LONDON — The U.K. government Thursday said it will sell Northern Rock PLC to Virgin Money for £747 million ($1.2 billion) cash, marking a major loss on its investment in the mortgage lender that became a symbol of the financial crisis when its near-collapse sparked a run on the bank four years ago.
U.K. Financial Investments Ltd., the government body that managed the holding, said it could receive as much as £1 billion over time through a further £150 million in Northern Rock bonds it will hold, and a promise of additional money if the bank is sold or floated for a profit within the next five years. Another £50 million is likely to be paid to the government after the sale completes next year, depending on the bank's net asset value.
Chancellor of the Exchequer George Osborne Thursday called the sale "the best deal for British taxpayers" and part of the longer-term recovery of the U.K. economy and its banking system. He had formally put the bank up for sale in June and the sales process was handled by Deutsche Bank AG.
The purchase is a coup for Virgin Money, which had tried to buy Northern Rock before it was nationalized in February 2008 and restructured into a smaller bank, and which is trying to gain a foothold in a U.K. retail banking sector dominated by just five major banks. Virgin Money is the financial arm of Richard Branson's Virgin empire.
For its cash, Virgin Money will receive 75 Northern Rock branches, mainly in the north of England, 1 million customers, a £14 billion mortgage book and £16 billion in retail deposits. Virgin Money had been seen as the front-runner to acquire the bank, and had lined up financial backing for the purchase from U.S. investor Wilbur Ross.
"We are ready to shake up the banking market with a fresh approach and some Virgin style," Richard Branson wrote on his blog Thursday. The business will be rebranded with the Virgin Money name next year and used as a branch platform for Virgin Money's existing mortgage, credit card and insurance products.
U.K. banks are currently being battered by increased regulation and worries over the euro-zone debt crisis, raising questions about whether now was the best time to sell Northern Rock. New banking reforms are due to be written into legislation some time next year that will aim to improve competition and make the country's financial system safer.

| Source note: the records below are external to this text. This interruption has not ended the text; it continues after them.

/-- The image that SOURCE names: none when its object is not SEALED or does not exist. -/
def sourceImage (s : State) (c : HostSlot) (p : PartId) (e : List Byte) : Option (List Byte) :=
  if entKind e = 0 then some (hostRead s c.func (entBuf e) (entLen e))
  else ((visibleObj s.parts[p] (entId e)).filter (fun o => o.sealed)).map (fun o => o.bytes)

/-- Read the image that SOURCE names: whether every codeword of an object was corrected (R425). -/
def readSource (s : State) (p : PartId) (e : List Byte) : Bool × State :=
  if entKind e = 0 then (true, s) else
  match visibleObj s.parts[p] (entId e) with
  | some o => readStore s o 0 o.bytes.length
  | none => (true, s)

/-- Load an image for partition p: refused, with ST_PASS_DOWN once a pass is down (R396), or committed with its V_adm (R287 to R293). -/
def loadImage (s : State) (p : PartId) (f : Option FuncId) (img : List Byte) : BitVec 16 × List Byte × State :=
  if s.hub.passDown then (stPassDown, [], s) else
  match checkLoad s p f img with
  | .error e => (e.code, loadResult e, s)
  | .ok v => (stOk, [], commit s p (parseImage img) v)

def execConstLoad (c : HostSlot) (s : State) : Out :=
  hostCmd c 0x10 none false [(20, 1), (24, 8)] sourceBuf sourceListed (fun e s => withPart s c (fun p =>
    if loading s.parts[p] then complete s c stRefusedLoadBusy []
    else if s.hub.passDown then complete s c stPassDown []
    else match sourceImage s c p e with
      | none => complete s c stStoreNoObject []
      | some img =>
        let (whole, s) := readSource s p e
        if !whole then complete s c stMemUncorrectable [] else
        let (code, result, s) := loadImage s p (some c.func) img
        complete s c code result)) s

/-- MODEL_BIND (R547): a partition without a constellation is checked before anything else; while a tier-2 granule that the bind
writes has not been initialised it waits (R432). -/
def execModelBind (c : HostSlot) (s : State) : Out :=
  let waits := match findFetched s c, cmdPart s c.func with
    | some x, some p => (match sourceImage s c p x.entry with
      | some img => (match bindChecks s p img with | .ok _ => !bindReady s img | .error _ => false)
      | none => false)
    | _, _ => false
  if waits then .next s else
  hostCmd c 0x11 none false [(20, 1), (24, 8)] sourceBuf sourceListed (fun e s => withPart s c (fun p =>
    if s.parts[p].const.isNone then complete s c stRefusedPartition []
    else if entKind e = 0 then
      let (code, s) := bindModel s p 0 false (hostRead s c.func (entBuf e) (entLen e))
      complete s c code []
    else match (visibleObj s.parts[p] (entId e)).filter (fun o => o.sealed) with
      | none => complete s c stStoreNoObject []
      | some o =>
        let (code, s) := bindObject s p o
        complete s c code [])) s

/-- The model that an unbind names: a damaged one before a bound one, the earliest first (log entry 21). -/
def unbindTarget (q : Partition) (id : Word64) : Option Nat :=
  match q.models.findIdx? (fun m => m.objId == id && m.hurt && !m.unbinding) with
  | some i => some i
  | none => q.models.findIdx? (fun m => m.objId == id && m.state == .bound && !m.unbinding)

/-- MODEL_UNBIND (R549): it completes when it has taken effect at the meridian. -/
def execModelUnbind (c : HostSlot) (s : State) : Out :=
  hostCmd c 0x12 none false [(24, 8)] noBuf anyValue (fun e s => withPart s c (fun p =>
    match unbindTarget s.parts[p] (entId e) with
    | none => complete s c stHostBadCommand []
    | some i => updPart s p (fun q => { q with models := q.models.modify i (fun m => { m with unbinding := true, unbindCmd := some c }) }))) s

/-! ## Sessions (R464, R469, R475, R520, R521) -/

/-- The lowest free session id from 1. -/
def freeSession (q : Partition) : Nat := ((List.range 257).find? (fun i => 1 ≤ i && !q.sessions.any (fun x => x.id == i))).getD 1

/-- A session opens. -/
def enterSession (s : State) (p : PartId) (c : HostSlot) (contract : Option Nat) (streams : List Stream) : State :=
  let id := freeSession s.parts[p]
  let s := updPart s p (fun q =>
    { q with sessions := q.sessions ++ [{ id := id, contract := contract, closing := none }], streams := q.streams ++ streams })
  complete s c stOk (natLe 2 0 ++ natLe 2 id ++ List.replicate 10 0)

/-- The stream of a contract opens now: V_adm holds on its pinned tiles, of which those asleep are woken (R410); its ticks join the window's
forecast (R469, R475). -/
def openStream (s : State) (p : PartId) (k : Constellation) (x : Contract) (v : Nat) : State :=
  let s := updPart s p (fun q => { q with vadm := BitVec.ofNat 10 v })
  let n := ticksIn { contract := x.id, r0 := s.now.toNat, next := s.now.toNat } x.period s.now.toNat s.sched.nextStart.toNat
  let e : Int := ((n : Rat) * contractEnergy k x v).ceil
  let s := updSched s (fun y => { y with room := y.room - e, slewRoom := y.slewRoom.map (fun z => z - e) })
  let s := forAll (pinnedTiles k x) (fun s t => updTile s t (fun y =>
    { y with pwr := { y.pwr with vadm := BitVec.ofNat 10 v, vnext := BitVec.ofNat 10 (max v (floorAt y.pwr)), parkChosen := false } })) s
  forAll (pinnedTiles k x) wakeNow s

/-- Open a session on a contract or best effort: the answer of SESSION_OPEN once no bind holds it up. -/
def openSession (s : State) (p : PartId) (c : HostSlot) (id : Nat) : State :=
  let q := s.parts[p]
  if loading q then complete s c stRefusedLoadBusy []
  else if 256 ≤ q.sessions.length then complete s c stHostSessionLimit []
  else if id = 0xFFFF then enterSession s p c none []
  else match q.const with
    | none => complete s c stHostBadCommand []
    | some k => match findContract k id with
      | none => complete s c stHostBadCommand []
      | some x =>
        if q.streams.any (fun y => y.contract == id) then enterSession s p c (some id) []
        else match admitOpen s p k x with
          | .refused code _ short => complete s c code (List.replicate 10 0 ++ natLe 4 short)
          | .granted v =>
            let s := openStream s p k x v
            let r := s.now.toNat
            meridianIfIdle (updReserve (enterSession s p c (some id) [{ contract := id, r0 := r, next := r }])) p

/-- SESSION_OPEN (R464, R549): the opening of a stream waits while a bind runs. -/
def execSessionOpen (c : HostSlot) (s : State) : Out :=
  hostCmd c 0x20 none false [(20, 2)] noBuf anyValue (fun e s => withPart s c (fun p =>
    let id := fieldAt e 20 2
    if id != 0xFFFF && binding s.parts[p] && !loading s.parts[p] && !s.parts[p].streams.any (fun y => y.contract == id) then
      updPart s p (fun q => { q with waitingOpens := q.waitingOpens ++ [(c, id)] })
    else openSession s p c id)) s

/-- SESSION_OPEN_AFTER_BIND (R549): the bind has completed; the open that waited longest is admitted. -/
def execSessionOpenAfterBind (p : PartId) (s : State) : Out :=
  match s.parts[p].waitingOpens with
  | [] => .next s
  | (c, id) :: rest =>
    if binding s.parts[p] || !hostReady s then .next s
    else .next (openSession (updPart s p (fun q => { q with waitingOpens := rest })) p c id)

/-- Close a session (R521): its unreleased steps complete with ST_HOST_SESSION_CLOSED; the close itself waits for a released
one. -/
def closeSession (s : State) (p : PartId) (id : Nat) (cmd : Option HostSlot) : State :=
  let q := s.parts[p]
  let mine := q.queue.filter (fun x => x.session == id)
  let s := mine.foldl (fun s x => completeStep s x stHostSessionClosed (enqueueResult 0 0)) s
  let s := updPart s p (fun q =>
    { q with queue := q.queue.filter (fun x => x.session != id),
             sessions := q.sessions.map (fun x => if x.id == id then { x with closing := some cmd } else x) })
  finishCloses s p

/-- An open session of the partition that is not closing. -/
def openSessionOf (q : Partition) (id : Nat) : Option Session := q.sessions.find? (fun x => x.id == id && x.closing.isNone)

def execSessionClose (c : HostSlot) (s : State) : Out :=
  hostCmd c 0x21 none false [(20, 2)] noBuf anyValue (fun e s => withPart s c (fun p =>
    match openSessionOf s.parts[p] (fieldAt e 20 2) with
    | none => complete s c stHostNoSession []
    | some x => closeSession s p x.id (some c))) s

/-! ## ENQUEUE (R317, R436, R518 to R520) -/

/-- Shape entry i of a parameter block. -/
def shapeAt (blk : List Byte) (i : Nat) : List Byte := sliceAt blk (64 + 16 * i) 16

/-- The shape list names operations below NOPS, each once, and its reserved bytes are zero. -/
def shapesOk (blk : List Byte) (n nops : Nat) : Bool :=
  (List.range n).all (fun i => let e := shapeAt blk i
    decide (fieldAt e 0 2 < nops) && fieldAt e 2 2 == 0 && (List.range i).all (fun j => fieldAt (shapeAt blk j) 0 2 != fieldAt e 0 2))

/-- The first bucket of an operation that covers a shape (R278, R317). -/
def coverBucket (o : Op) (m n k : Nat) : Option Nat :=
  o.buckets.findIdx? (fun b => decide (m ≤ b.m) && decide (n ≤ b.n) && decide (k ≤ b.k))

/-- The shape that an operation takes in a step; none when no bucket, or none up to MAXBUCKET, covers it. -/
def shapeOf (blk : List Byte) (nshape : Nat) (maxBucket : Option Nat) (o : Op) : Option OpShape :=
  let top := topBucket o
  let (m, n, k) := match (List.range nshape).find? (fun i => fieldAt (shapeAt blk i) 0 2 == o.opidx) with
    | some i => let e := shapeAt blk i
      (fieldAt e 4 4, fieldAt e 8 4, fieldAt e 12 4)
    | none => (top.m, top.n, top.k)
  if m = 0 ∨ n = 0 then some { opidx := o.opidx, bucket := 0, m := m, n := n, k := k, skipped := true }
  else match coverBucket o m n k with
    | none => none
    | some b =>
      if (match maxBucket with | some x => decide (x < b) | none => false) then none
      else some { opidx := o.opidx, bucket := b, m := m, n := n, k := k, skipped := false }

/-- A model of the partition is damaged and not yet bound again (R436). -/
def partDamaged (q : Partition) : Bool := q.models.any (fun m => m.hurt) || !q.hurt.isEmpty

/-- ENQUEUE: checks in order, then the step waits for its release. -/
def enqueue (s : State) (p : PartId) (c : HostSlot) (e : List Byte) : State :=
  let q := s.parts[p]
  match openSessionOf q (fieldAt e 20 2) with
  | none => complete s c stHostNoSession []
  | some ses =>
    if s.hub.passDown then complete s c stPassDown [] else
    match q.const with
    | none => complete s c stRefusedPartition []
    | some k =>
      if partDamaged q then complete s c stModelDamaged [] else
      let contract := ses.contract.bind (findContract k)
      let entry := fieldAt e 22 1
      let nshape := fieldAt e 24 2
      let recbuf := fieldAt e 32 8
      let blk := hostRead s c.func (entBuf e) (64 + 16 * nshape)
      if (match contract with | some x => x.entry != entry | none => false) || !shapesOk blk nshape k.ops.length ||
         (recbuf != 0 && !inWindow s c.func recbuf (64 * k.ops.length)) then complete s c stHostBadCommand []
      else
        let maxBucket := contract.map (fun x => x.maxBucket)
        match k.ops.find? (fun o => (shapeOf blk nshape maxBucket o).isNone) with
        | some o => complete s c stShapeExceedsPlan (enqueueResult o.opidx 0)
        | none =>
          if 64 ≤ q.queue.length then complete s c stHostRingFull []
          else
            let x : Step :=
              { id := s.nextId, cmd := some c, session := ses.id, entry := entry, prio := fieldAt e 23 1,
                args := (List.range 8).map (fun i => BitVec.ofNat 64 (fieldAt blk (8 * i) 8)),
                shapes := k.ops.filterMap (shapeOf blk nshape maxBucket), recbuf := recbuf, contract := ses.contract, tick := none,
                arrival := s.now, held := false }
            updPart { s with nextId := s.nextId + 1 } p (fun q => { q with queue := q.queue ++ [x] })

The sale also highlights how the U.K. has lagged far behind the U.S. and European countries in shedding its holdings since the financial crisis.

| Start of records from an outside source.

-- ==== Sys2Proof/Machine/Store.lean ====
section
/-! DEFINITION. The model store: its commands (R437 to R442, R517), residency lists and their resumption (R444, R445). -/

namespace Sys2Proof.Machine

/-! ## Objects and extents (R437, R438) -/

/-- Bytes of an extent. -/
def extentSize : Nat := 0x10000000

/-- Extents that an object holds. -/
def objExtents (o : StoreObj) : Nat := ceilDiv o.bytes.length extentSize

def usedExtents (q : Partition) : Nat := q.objects.foldl (fun a o => a + objExtents o) 0

/-- Extents of user capacity that no object holds (R453). -/
def freeExtents (s : State) : Nat := 12288 - allParts.foldl (fun a p => a + usedExtents s.parts[p]) 0

def storeFields : List (Nat × Nat) := [(20, 1), (24, 32)]

/-- KIND of an object (R438). -/
def kindListed (e : List Byte) : Bool := decide (1 ≤ entKind e) && decide (entKind e ≤ 4)

/-- Change an object. -/
def updObj (s : State) (p : PartId) (id : Word64) (f : StoreObj → StoreObj) : State :=
  updPart s p (fun q => { q with objects := q.objects.map (fun o => if o.id == id then f o else o) })

/-- Blocks that fail their erase or program, each replaced by a spare one (R437): a free number of those left (log entry 22). -/
def retireBlocks (s : State) : State :=
  let (v, s) := drawFree s
  updHub s (fun h => { h with spareBlocks := h.spareBlocks - BitVec.ofNat 16 (v.toNat % (h.spareBlocks.toNat + 1)) })

/-- The extents of objects that go are erased (R440, R441). -/
def eraseObjs (s : State) (os : List StoreObj) : State := if os.all (fun o => o.bytes.isEmpty) then s else retireBlocks s

/-- Remove an object. -/
def dropObj (s : State) (p : PartId) (id : Word64) : State :=
  eraseObjs (updPart s p (fun q => { q with objects := q.objects.filter (fun o => o.id != id) }))
    (s.parts[p].objects.filter (fun o => o.id == id))

/-! ## CREATE, APPEND, SEAL (R440) -/

/-- CREATE: the id lies in bytes [15:8] of the completion (log entry 22). -/
def execCreate (c : HostSlot) (s : State) : Out :=
  hostCmd c 0x30 none false storeFields noBuf kindListed (fun e s => withPart s c (fun p =>
    let id := s.parts[p].nextObj
    let o : StoreObj := { id := id, kind := BitVec.ofNat 8 (entKind e), sealed := false, bytes := [], digest := [], lost := [] }
    complete (updPart s p (fun q => { q with objects := q.objects ++ [o], nextObj := q.nextObj + 1 })) c stOk
      (List.replicate 6 0 ++ natLe 8 id.toNat))) s

/-- An object that takes more bytes keeps within its namespace. -/
def fitsNamespace (q : Partition) (o : StoreObj) (n : Nat) : Bool :=
  decide (usedExtents q - objExtents o + ceilDiv (o.bytes.length + n) extentSize ≤ q.layout.nsExtents.toNat)

/-- APPEND: the whole buffer, or nothing when an extent is missing or no spare block is left (R437, R442, log entry 22). -/
def execAppend (c : HostSlot) (s : State) : Out :=
  hostCmd c 0x31 none false storeFields (bufOf 0) anyValue (fun e s => withPart s c (fun p =>
    match visibleObj s.parts[p] (entId e) with
    | none => complete s c stStoreNoObject []
    | some o =>
      if o.sealed then complete s c stStoreNoObject []
      else if !fitsNamespace s.parts[p] o (entLen e) || s.hub.spareBlocks == 0 then complete s c stStoreFull []
      else
        let bs := hostRead s c.func (entBuf e) (entLen e)
        complete (updObj (retireBlocks s) p o.id (fun o => { o with bytes := o.bytes ++ bs })) c stOk [])) s

/-- SEAL: DIGEST over the object's bytes, which it returns in BUF (log entry 22). -/
def execSeal (c : HostSlot) (s : State) : Out :=
  hostCmd c 0x32 none false storeFields (bufOf 32) anyValue (fun e s => withPart s c (fun p =>
    match visibleObj s.parts[p] (entId e) with
    | none => complete s c stStoreNoObject []
    | some o =>
      if o.sealed then complete s c stStoreNoObject []
      else if s.hub.spareBlocks == 0 then complete s c stStoreFull []
      else
        let d := shake 32 o.bytes
        complete (commandWrite (updObj s p o.id (fun o => { o with sealed := true, digest := d })) c (entBuf e) d) c stOk [])) s

/-! ## GET (R435, R440, R442) -/

def entObjOff (e : List Byte) : Nat := fieldAt e 32 8
def entObjLen (e : List Byte) : Nat := fieldAt e 40 8
def entDest (e : List Byte) : Nat := fieldAt e 48 8

/-- The place of a GET destination when it lies wholly in the partition's data ranges of tier 1 or 2. -/
def getPlace (s : State) (p : PartId) (a n : Nat) : Option Place :=
  match placeOf a with
  | some (.hbm t o) => if partHasTile s p t && decide (o + n ≤ 0x5D0000000) then some (.hbm t o) else none
  | some (.lpddr o) =>
    let l := s.parts[p].layout
    if decide (l.g0.toNat * 2 ^ 30 ≤ o) && decide (o + n ≤ (l.g0.toNat + l.gcount.toNat) * 2 ^ 30) then some (.lpddr o) else none
  | _ => none

/-- A destination in a granule that start-up has not written yet: the GET waits (R432). -/
def getWaits (s : State) (p : PartId) (e : List Byte) : Bool :=
  match getPlace s p (entDest e) (entObjLen e) with
  | some (.lpddr o) => decide (0 < entObjLen e) && !granuleReady s (o + entObjLen e - 1)
  | _ => false

/-- The object with the sectors that a GET of a range finds to be lost: they stay so (R425). -/
def noteLost (o : StoreObj) (off n : Nat) (lost : List Nat) : StoreObj :=
  { o with lost := o.lost ++ lostIn { o with lost := lost.filter (fun i => !o.lost.contains i) } off n }

/-- GET puts the bytes of an object at their destination, a place in tier 1 or 2: its answer, and the state after it. A block that it
writes in part and whose read fails stops it (R431). -/
def getInto (s : State) (p : PartId) (pl : Place) (range : Nat × Nat) (bs : List Byte) (tier : TierEvent) : BitVec 16 × State :=
  let s := tierCounts s [] [range] tier
  match failingBlock s [] [range] tier with
  | some (a, integ) => (tierCode integ, damageBlock (markBad (noteTierError s a integ) a integ) p a (tierCode integ))
  | none => (stOk, tierDone (tierWrite s p pl bs) [range] tier)

/-- GET: the range is written at the destination; a range past the object's end is a value not listed, and a codeword that stays
uncorrected ends it with nothing written (log entry 22). -/
def execGet (c : HostSlot) (tier : TierEvent) (s : State) : Out :=
  let waits := match findFetched s c, cmdPart s c.func with
    | some x, some p => getWaits s p x.entry
    | _, _ => false
  if waits then .next s else
  hostCmd c 0x33 none false storeFields noBuf anyValue (fun e s => withPart s c (fun p =>
    match visibleObj s.parts[p] (entId e) with
    | none => complete s c stStoreNoObject []
    | some o =>
      if !o.sealed then complete s c stStoreNoObject []
      else if o.bytes.length < entObjOff e + entObjLen e then complete s c stHostBadCommand []
      else match getPlace s p (entDest e) (entObjLen e) with
        | none => complete s c stRefusedPartition []
        | some pl =>
          let o := noteLost o (entObjOff e) (entObjLen e) tier.lost
          let fails := (lostIn o (entObjOff e) (entObjLen e)).length
          let s := countStore (if tier.lost.isEmpty then s else updObj s p o.id (fun _ => o)) fails tier.retries
          if fails ≠ 0 then complete s c stMemUncorrectable [] else
          let (code, s) := getInto s p pl (entDest e, entObjLen e) ((o.bytes.drop (entObjOff e)).take (entObjLen e)) tier
          complete s c code [])) s

/-! ## DELETE (R440, R442) -/

/-- CONST_ID and MODEL_IDs of a residency list (R444). -/
def listConst (bs : List Byte) : Word64 := BitVec.ofNat 64 (fieldAt bs 0 8)
def listModels (bs : List Byte) : List Word64 := (List.range (min (fieldAt bs 8 1) 16)).map (fun i => BitVec.ofNat 64 (fieldAt bs (16 + 8 * i) 8))

/-- The objects that the partition's current residency list names. -/
def resident (q : Partition) : List Word64 :=
  match q.objects.find? (fun o => q.residency != 0 && o.id == q.residency) with
  | none => []
  | some o => listConst o.bytes :: listModels o.bytes

/-- A residency load or bind is reading an object. -/
def beingRead (q : Partition) (id : Word64) : Bool := q.resJobs.any (fun j => match j with | .load x => x == id | .bind x => x == id)

def execDelete (c : HostSlot) (s : State) : Out :=
  hostCmd c 0x34 none false storeFields noBuf anyValue (fun e s => withPart s c (fun p =>
    match visibleObj s.parts[p] (entId e) with
    | none => complete s c stStoreNoObject []
    | some o =>
      if (resident s.parts[p]).contains o.id then complete s c stStoreInUse []
      else if beingRead s.parts[p] o.id then
        updPart s p (fun q => { q with waitingDeletes := q.waitingDeletes ++ [(some c, o.id)] })
      else complete (dropObj s p o.id) c stOk [])) s

/-- DELETE_AFTER_READ (R442): the read has completed; the earliest such delete removes its object. -/
def execDeleteAfterRead (p : PartId) (s : State) : Out :=
  let q := s.parts[p]
  match q.waitingDeletes.find? (fun d => !beingRead q d.2) with
  | none => .next s
  | some (cmd, id) =>
    if !hostReady s then .next s else
    let s := dropObj (updPart s p (fun q => { q with waitingDeletes := q.waitingDeletes.filter (fun d => d.2 != id) })) p id
    .next (match cmd with | some c => complete s c stOk [] | none => s)

/-! ## LIST (R517) -/

/-- An entry of LIST. -/
def listEntry (o : StoreObj) : List Byte :=
  natLe 8 o.id.toNat ++ [o.kind] ++ List.replicate 7 0 ++ natLe 8 o.bytes.length ++ List.replicate 8 0 ++ sliceAt o.digest 0 32

def sealedObjs (q : Partition) : List StoreObj :=
  sortBy (fun o => o.id.toNat) (q.objects.filter (fun o => o.sealed && (visibleObj q o.id).isSome))

def execList (c : HostSlot) (s : State) : Out :=
  hostCmd c 0x35 none false storeFields (bufOf 0) anyValue (fun e s => withPart s c (fun p =>
    let os := sealedObjs s.parts[p]
    complete (commandWrite s c (entBuf e) ((os.take (entLen e / 64)).flatMap listEntry)) c stOk (natLe 4 os.length))) s

/-! ## Residency in the background (R445) -/

/-- A model that residency could not bind (R445). -/
def recordFailed (s : State) (p : PartId) (id : Word64) (code : BitVec 16) : State :=
  if s.parts[p].models.any (fun m => m.objId == id && m.state == .failed && m.status == code) then s else
  updPart s p (fun q => { q with models := enterModel q.models (failedModel id [] code true) })

/-- A residency list ends at its constellation, with the object and the code of what failed recorded (R445). -/
def stopList (s : State) (p : PartId) (id : Word64) (code : BitVec 16) : State :=
  updPart s p (fun q => { q with resJobs := [], resFailed := q.resFailed ++ [(id, code)] })

/-- The constellation of a residency list is read and loaded; then its models follow. -/
def residencyLoad (s : State) (p : PartId) (l : StoreObj) : State :=
  match sealedObj s.parts[p] (listConst l.bytes) with
  | none => stopList s p (listConst l.bytes) stStoreNoObject
  | some o =>
    let (whole, s) := readStore s o 0 o.bytes.length
    if !whole then stopList s p o.id stMemUncorrectable else
    match loadImage s p none o.bytes with
    | (code, _, s') =>
      if code = stOk then updPart s' p (fun q => { q with resJobs := (listModels l.bytes).map .bind }) else stopList s p o.id code

/-- One job of a partition's residency: the list's object, its constellation, then each model. A list object that is absent,
not SEALED, not of KIND 0x03, unreadable or ill-formed, and a constellation that is refused, end the list. -/
def residencyStep (s : State) (p : PartId) : State :=
  match s.parts[p].resJobs with
  | [] => s
  | .load id :: _ =>
    match s.parts[p].objects.find? (fun o => o.id == id && o.sealed && o.kind == 3) with
    | none => stopList s p id stStoreNoObject
    | some l =>
      let (whole, s) := readStore s l 0 l.bytes.length
      if !whole then stopList s p id stMemUncorrectable
      else if 16 < fieldAt l.bytes 8 1 || !allZero (sliceAt l.bytes 9 7) then stopList s p id stRefusedImage
      else residencyLoad s p l
  | .bind id :: rest =>
    let s := updPart s p (fun q => { q with resJobs := rest })
    match sealedObj s.parts[p] id with
    | none => recordFailed s p id stStoreNoObject
    | some o =>
      let (code, s) := bindObject s p o
      if code = stOk then s else recordFailed s p id code

/-- A bind of residency waits for tier-2 granules that start-up has not written (R432). -/
def residencyWaits (s : State) (p : PartId) : Bool :=
  match s.parts[p].resJobs with
  | .bind id :: _ => (match sealedObj s.parts[p] id with
    | some o => (match bindChecks s p o.bytes with | .ok _ => !bindReady s o.bytes | .error _ => false)
    | none => false)
  | _ => false

end Sys2Proof.Machine
end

The government invested £1.4 billion in equity in Northern Rock, but had been resigned to making a loss on the bank because of the costs involved in restructuring it and preparing it for the sale. A larger "bad bank" holding the bulk of the original Northern Rock's mortgage loans is still owned by the government. It made a profit in the first half and has been paying down a government loan currently standing at around £20 billion.
In the context of that holding, and the government's even-larger stakes in banking giants the Royal Bank of Scotland Group PLC (RBS) and Lloyds Banking Group PLC, Thursday's sale is relatively tiny.
The stakes in RBS and Lloyds stakes, which cost the government around £63 billion, are currently £37 billion under water.
Keith Morgan, head of wholly owned investments at UKFI, dismissed the suggestion that it wasn't a good time for the government to be selling a bank, noting that the total payments received may end up not being much below Northern Rock's £1.12 billion book value. That compares with European banking stocks currently trading at an average 0.6 times book value.
The total cost or payoff to taxpayers from the U.K. bank holdings will also take years to fully emerge, he said.
The sale of Northern Rock has symbolic value since a breakdown in bank funding markets in summer 2007 forced the bank to seek emergency funding from the Bank of England, causing panic for Northern Rock customers. In mid-September of that year, customers lined up outside of branches to get their money out, in the first run on a U.K. bank for more than a century. The government later said it would guarantee all of the bank's retail deposits but was criticized for being slow to react as the crisis unfolded.